Thanks to the invaluable Basketball Reference, we have extensive data on each rookie season for the history of the NBA, including detailed advanced stats around usage rate, adjusted box score plus/minus, and countless measures of efficiency, scoring, and utility on the court. These stats help visualize the successes, and areas for growth, for each of these players, and by combining them, we can try and understand a rookie’s performance in a more nuanced context.
To do that, I’m looking to build out a dataset that compiles all rookie seasons since 2000, through this current season (up to the All-Star break). To qualify for our dataset, the rookies have to have at least 20 appearances, along with an average of 15 minutes per game. We can combine their per game stats with the advanced metrics outlined above to get one holistic view of their seasons.
Programming in Python allows us to easily transform this dataset through some statistical packages like scipy.stats, and for our purposes we’ll focus on the z-score. This extensive post on Towards Data Science has a great overview, but in short, a z-score measures the number of standard deviations a value is from the mean. In NBA terms, Chris Paul had 7.8 assists a game as a rookie, which generates a z-score of roughly 4: he’s four full standard deviations above the mean per game assists for rookies, who only average 1.86 a game. By calculating the z-score for each of our target metrics, we can frame the performance of each rookie against their peers.

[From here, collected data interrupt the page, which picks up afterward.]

-- ==== Sys2Proof/Certificates/Slice0/Obligations.lean ====
section
/-!
DEFINITION. Sys2Proof/Certificates/Slice0/Obligations.lean: the statements for the provers. Each says in its docstring
which rule of the manual it formalises; where one rests on a choice of the model, the docstring names the log entry.
-/
open Sys2Proof Sys2Proof.Machine

/-- R125: every INT form writes the result of the table and changes nothing else. -/
def Obligations.IntResults : Prop := ∀ (s : State) (d a b : Reg),
  let x := s.x a
  let y := s.x b
  let n := (y.extractLsb' 0 6).toNat
  let k := (y.extractLsb' 0 8).toNat
  WritesX s (.add d a b) d (x + y) ∧ WritesX s (.sub d a b) d (x - y) ∧
  WritesX s (.and_ d a b) d (x &&& y) ∧ WritesX s (.or_ d a b) d (x ||| y) ∧
  WritesX s (.xor d a b) d (x ^^^ y) ∧ WritesX s (.andn d a b) d (x &&& ~~~y) ∧
  WritesX s (.sll d a b) d (x <<< n) ∧ WritesX s (.srl d a b) d (x >>> n) ∧
  WritesX s (.sra d a b) d (x.sshiftRight n) ∧
  WritesX s (.rol d a b) d (x.rotateLeft n) ∧ WritesX s (.ror d a b) d (x.rotateRight n) ∧
  WritesX s (.min d a b) d (if x.toInt ≤ y.toInt then x else y) ∧
  WritesX s (.max d a b) d (if x.toInt ≤ y.toInt then y else x) ∧
  WritesX s (.minu d a b) d (if x.toNat ≤ y.toNat then x else y) ∧
  WritesX s (.maxu d a b) d (if x.toNat ≤ y.toNat then y else x) ∧
  WritesX s (.addw d a b) d ((x.setWidth 32 + y.setWidth 32).signExtend 64) ∧
  WritesX s (.subw d a b) d ((x.setWidth 32 - y.setWidth 32).signExtend 64) ∧
  WritesX s (.idx2 d a b) d ((x <<< 1) + y) ∧ WritesX s (.idx4 d a b) d ((x <<< 2) + y) ∧
  WritesX s (.idx8 d a b) d ((x <<< 3) + y) ∧ WritesX s (.idx32 d a b) d ((x <<< 5) + y) ∧
  (∃ m ≤ 64, WritesX s (.clead d a) d (.ofNat 64 m) ∧ (∀ i < m, x.getLsbD (63 - i) = false) ∧
    (m < 64 → x.getLsbD (63 - m) = true)) ∧
  (∃ m ≤ 64, WritesX s (.ctrail d a) d (.ofNat 64 m) ∧ (∀ i < m, x.getLsbD i = false) ∧
    (m < 64 → x.getLsbD m = true)) ∧
  WritesX s (.cones d a) d (.ofNat 64 (((List.range 64).filter fun i => x.getLsbD i).length)) ∧
  (∃ w, WritesX s (.byterev d a) d w ∧ ∀ i < 8, w.extractLsb' (8 * i) 8 = x.extractLsb' (8 * (7 - i)) 8) ∧
  (∃ w, WritesX s (.exts d a b) d w ∧ ∀ i < 64, w.getLsbD i = x.getLsbD (Nat.min i n)) ∧
  (∃ w, WritesX s (.extz d a b) d w ∧ ∀ i < 64, w.getLsbD i = (decide (i ≤ n) && x.getLsbD i)) ∧
  Writes s (.mov d a) d (s.reg a) ∧
  (∃ w, WritesBits s (.bset d a b) d w ∧ BitChanged (s.bits a) w k true) ∧
  (∃ w, WritesBits s (.bclr d a b) d w ∧ BitChanged (s.bits a) w k false) ∧
  (∃ w, WritesBits s (.binv d a b) d w ∧ BitChanged (s.bits a) w k (!(s.bits a).getLsbD k)) ∧
  WritesX s (.bext d a b) d (if (s.bits a).getLsbD k then 1 else 0)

Those scores can then be combined to generate one composite score, which is useful for producing one unified number to rank each of the rookies. I chose a variety of metrics to build into my score, aiming to reward high performance in key areas while also including stats that apply across all positions.
Per game metrics in counting stats like points, rebounds, and assists were included to reflect basic requirements for stardom. We want our rookies to, at minimum, produce measurable impacts on the game, and these stats often form the first part of a conversation for rookie of the year.
For advanced metrics, I wanted to focus on two fronts. We need to capture their impact on the team’s success by focusing on WS/48 and BPM—definitions linked out in Basketball Reference’s glossary—while also including individual stats like VORP, PER, true shooting, usage, and free throw attempt rate. Win shares per 48 minutes measures how much a rookie contributes to a victory while adjusting for time played, and box score plus/minus analyzes what they contribute to a team’s final score. To avoid penalizing the players who walked into a terrible situation, I also included four of my favorite individual stats. Value over replacement player attempts to frame their performance in relative terms to their peers, while metrics like true shooting and free throw attempt rate measure efficiency in an increasingly efficient NBA. PER tries to combine all of that into one unified metric of value, while usage measures the relative load placed upon each player. Initial tests didn’t include usage, but without an acknowledgment of the offensive duties each player had, we ended up slightly overvaluing efficient big men without measuring the workload of playmaking guards.
My methodology incorporates all of these factors into our composite score. How does this look? Here’s the top and bottom ten scores since the 2000-2001 season:
At first glance, this list is incredibly promising. Five of our top six scorers won Rookie of the Year, while the sixth, Joel Embiid, had a transcendent but injury-shortened year that would have won in a landslide if he stayed healthy. I’m also really excited to see Big Honey, Mr. Nikola Jokic, popping up so highly in this list: he came in third in voting that season and has only gotten better each subsequent season, making me wonder if I’ve stumbled into something predictive and fun.